Pretty-cool effects fail to save this Al Gore-ish remake from sucking air into its gills and dying a slow, philosophically painful ("Nothing ever truly dies. Everything is simply [...] transformed.") cinematic death. Ably-made, but acting sucks—Keanu Reeves being the least of the problem. Jennifer Connelly has been shit ever since she shaved off her unibrow, and Klaatu should have killed Will Smith's kid when he had the damn chance. What an annoying brat! Otherwise: I haven't seen the original, but this one tries to be Green and well-meaning, like a dumb kid's science project. You smile, because what else can you do?

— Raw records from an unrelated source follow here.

-- ==== Sys2Proof/Laws/Step.lean ====
section
/-! SUPPORT. What one step can do, said once: the inversion of `step` by the transaction or the stage it runs. -/

namespace Sys2Proof.Machine

/-- Which stage codes name which operation (30_encoding.md R101). -/
theorem decodeStage_cases {code : BitVec 3} {i : Instr} (h : decodeStage code = .ok i) :
    (code = 1 ∧ i = .latch) ∨ (code = 2 ∧ i = .sample) ∨ (code = 3 ∧ i = .ctrl) ∨ (code = 4 ∧ i = .prot) ∨
    (code = 5 ∧ i = .fsm) ∨ (code = 6 ∧ i = .map) := by
  rw [decodeStage_eq] at h
  split_ifs at h <;> cases h <;> simp_all

/-- A host word is `NOP`, a post or a read (30_encoding.md R103 to R105). -/
theorem decodeHost_cases {w : BitVec 16} {i : Instr} (h : decodeHost w = .ok i) :
    i = .nop ∨ (∃ e, i = .post e) ∨ ∃ idx, i = .rd idx := by
  simp only [decodeHost, decodeFields] at h
  by_cases h1 : 3 ≤ bitField w 15 12
  · rw [if_pos h1] at h; cases h
  rw [if_neg h1] at h
  by_cases h2 : bitField w 11 8 ≠ 0
  · rw [if_pos h2] at h; cases h
  rw [if_neg h2] at h
  split at h
  · by_cases h3 : bitField w 7 0 = 0
    · rw [if_pos h3] at h; cases h; exact .inl rfl
    · rw [if_neg h3] at h; cases h
  · rcases he : decodeEvent (bitField w 7 0) with _ | e
    · rw [he] at h; cases h
    · rw [he] at h; cases h; exact .inr (.inl ⟨e, rfl⟩)
  · cases h; exact .inr (.inr ⟨_, rfl⟩)

/-- A post sets its bit (45_host_commands.md R241). -/
theorem effect_post (e : Event) (s : State) : effect (.post e) s = postEvent e s := by cases e <;> rfl

/-- What a host word can change (20_memory.md R90). -/
theorem effect_host {w : BitVec 16} {i : Instr} (h : decodeHost w = .ok i) (s : State) :
    effect i s =
      { s with pend := (effect i s).pend, rdata := (effect i s).rdata, cmdErr := (effect i s).cmdErr } ∧
    (s.cmdErr = true → (effect i s).cmdErr = true) := by
  rcases decodeHost_cases h with rfl | ⟨e, rfl⟩ | ⟨idx, rfl⟩
  · exact ⟨rfl, id⟩
  · rw [effect_post]; exact ⟨rfl, id⟩
  · simp only [effect]; unfold readIndex; split
    · exact ⟨rfl, id⟩
    · exact ⟨rfl, fun _ => rfl⟩

/-- A step runs one stage, resets, starts a tick, or takes at most a host word, which writes the mailbox, the read port
and `CMDERR` only. -/
theorem step_inversion {s t : State} (h : step s = .next t) :
    s.cfg.WellFormed ∧
    ((s.stg = 1 ∧ t = latchStage s) ∨ (s.stg = 2 ∧ t = sampleStage s) ∨ (s.stg = 3 ∧ t = ctrlStage s) ∨
     (s.stg = 4 ∧ t = protStage s) ∨ (s.stg = 5 ∧ t = fsmStage s) ∨ (s.stg = 6 ∧ t = mapStage s) ∨
     (s.stg = 0 ∧ (takeInput s).1 = .reset ∧ t = resetEvent (takeInput s).2) ∨
     (s.stg = 0 ∧ ∃ codes, (takeInput s).1 = .tick codes ∧ t = tickEvent codes (takeInput s).2) ∨
     (s.stg = 0 ∧
       t = { s with pend := t.pend, rdata := t.rdata, cmdErr := t.cmdErr, inbox := t.inbox, choices := t.choices } ∧
       (s.cmdErr = true → t.cmdErr = true))) := by
  obtain ⟨hw, h⟩ := step_cases h
  refine ⟨hw, ?_⟩
  have tf := takeInput_frame s
  rcases h with ⟨i, hi, rfl⟩ | ⟨h0, h⟩
  · rcases decodeStage_cases hi with ⟨a, rfl⟩ | ⟨a, rfl⟩ | ⟨a, rfl⟩ | ⟨a, rfl⟩ | ⟨a, rfl⟩ | ⟨a, rfl⟩ <;>
    simp [a, effect]
  · rcases h with ⟨_, rfl⟩ | ⟨a, rfl⟩ | ⟨c, a, rfl⟩ | ⟨w, i, _, hd, rfl⟩ | ⟨w, e, _, hd, rfl⟩
    · refine .inr (.inr (.inr (.inr (.inr (.inr (.inr (.inr ⟨h0, ?_, ?_⟩)))))))
      · rw [tf]
      · rw [tf]; exact id
    · exact .inr (.inr (.inr (.inr (.inr (.inr (.inl ⟨h0, a, rfl⟩))))))
    · exact .inr (.inr (.inr (.inr (.inr (.inr (.inr (.inl ⟨h0, c, a, rfl⟩)))))))
    · refine .inr (.inr (.inr (.inr (.inr (.inr (.inr (.inr ⟨h0, ?_, ?_⟩)))))))
      · rw [(effect_host hd (takeInput s).2).1, tf]
      · have := (effect_host hd (takeInput s).2).2
        rw [tf] at this ⊢; exact this
    · refine .inr (.inr (.inr (.inr (.inr (.inr (.inr (.inr ⟨h0, ?_, ?_⟩)))))))
      · rw [tf]; rfl
      · exact fun _ => rfl

end Sys2Proof.Machine
end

Though it is hard to stomach the "progressive" attitude when you know the filmmakers have a black kid with a white stepmother and a throwaway scientist character named Yusef only so that, generations from now, when our great grandchildren are studying our cultural artifacts, they'll watch The Day the Earth Stood Still (yeah, right!) and say, "Gee, interracial marriage and smart, America-friendly Arabs—what a brave and daring portrayal."

The Salvation Hunters

1925 US Josef von Sternberg
✰✰✰

The hapless trio, Children of the Mud—the Boy, the Girl, the Child—defeat the Brute, discover their inner faith, and become Children of the Sun. The beginning, on a barge, "giant claw" of a dredge menacing and symbolic in the background, foreground, ever-present; magical, other-worldly, fifteen minutes of the most-wonderful silent cinema! Then, like flakes of caked mud, these qualities are stripped off, lost, the story moving from barge to city, from city to climax in the country. Overall quality remains, but it is no longer brilliant—simply good. Rich fantasy sequence withstanding, balance tips too far toward reality. Is Tag Gallagher right: is it "hard now to appreciate the bomb-shell that Sternberg's first feature must have been in Hollywood"? I can't say, but it takes a mere pinch of patience to see that Sternberg's $5,000 (about $50,000 today) hour-long debut contains poetry, beauty, moments of the sublime. If you can, experience it.

My Brother's Wife

1966 US Doris Wishman
1/2

Unloved housewife Mary falls for suddenly-arriving, lecherous bro-in-law Frankie. Husband Bob unaware, while Frankie steams it up with former flame Zena. Tragedy strikes—in the beginning. Film starts in the present, followed by a long flashback. Inspiration: film noir? Double voice-overs, shadows, Frankie as homme fatale. Sound is wholly over-dubbed, not matchings lips, camera dipping to capture headless bodies and tangled feet. Editing is rough. Really, a terrible film, but watchable sleaze-plus. Catchy jazz soundtrack never stops, like in a silent film. Compositions are often striking, adding to melancholy mood of empty lives (bad characters? yes, but it works). Random insert shots of objects, whatever happens to be around. Some nudity, no sex. Sometimes erotic, mostly bored. Wishman cuts whenever anything heats up. Transitions usually in the form of a camera zooming into black.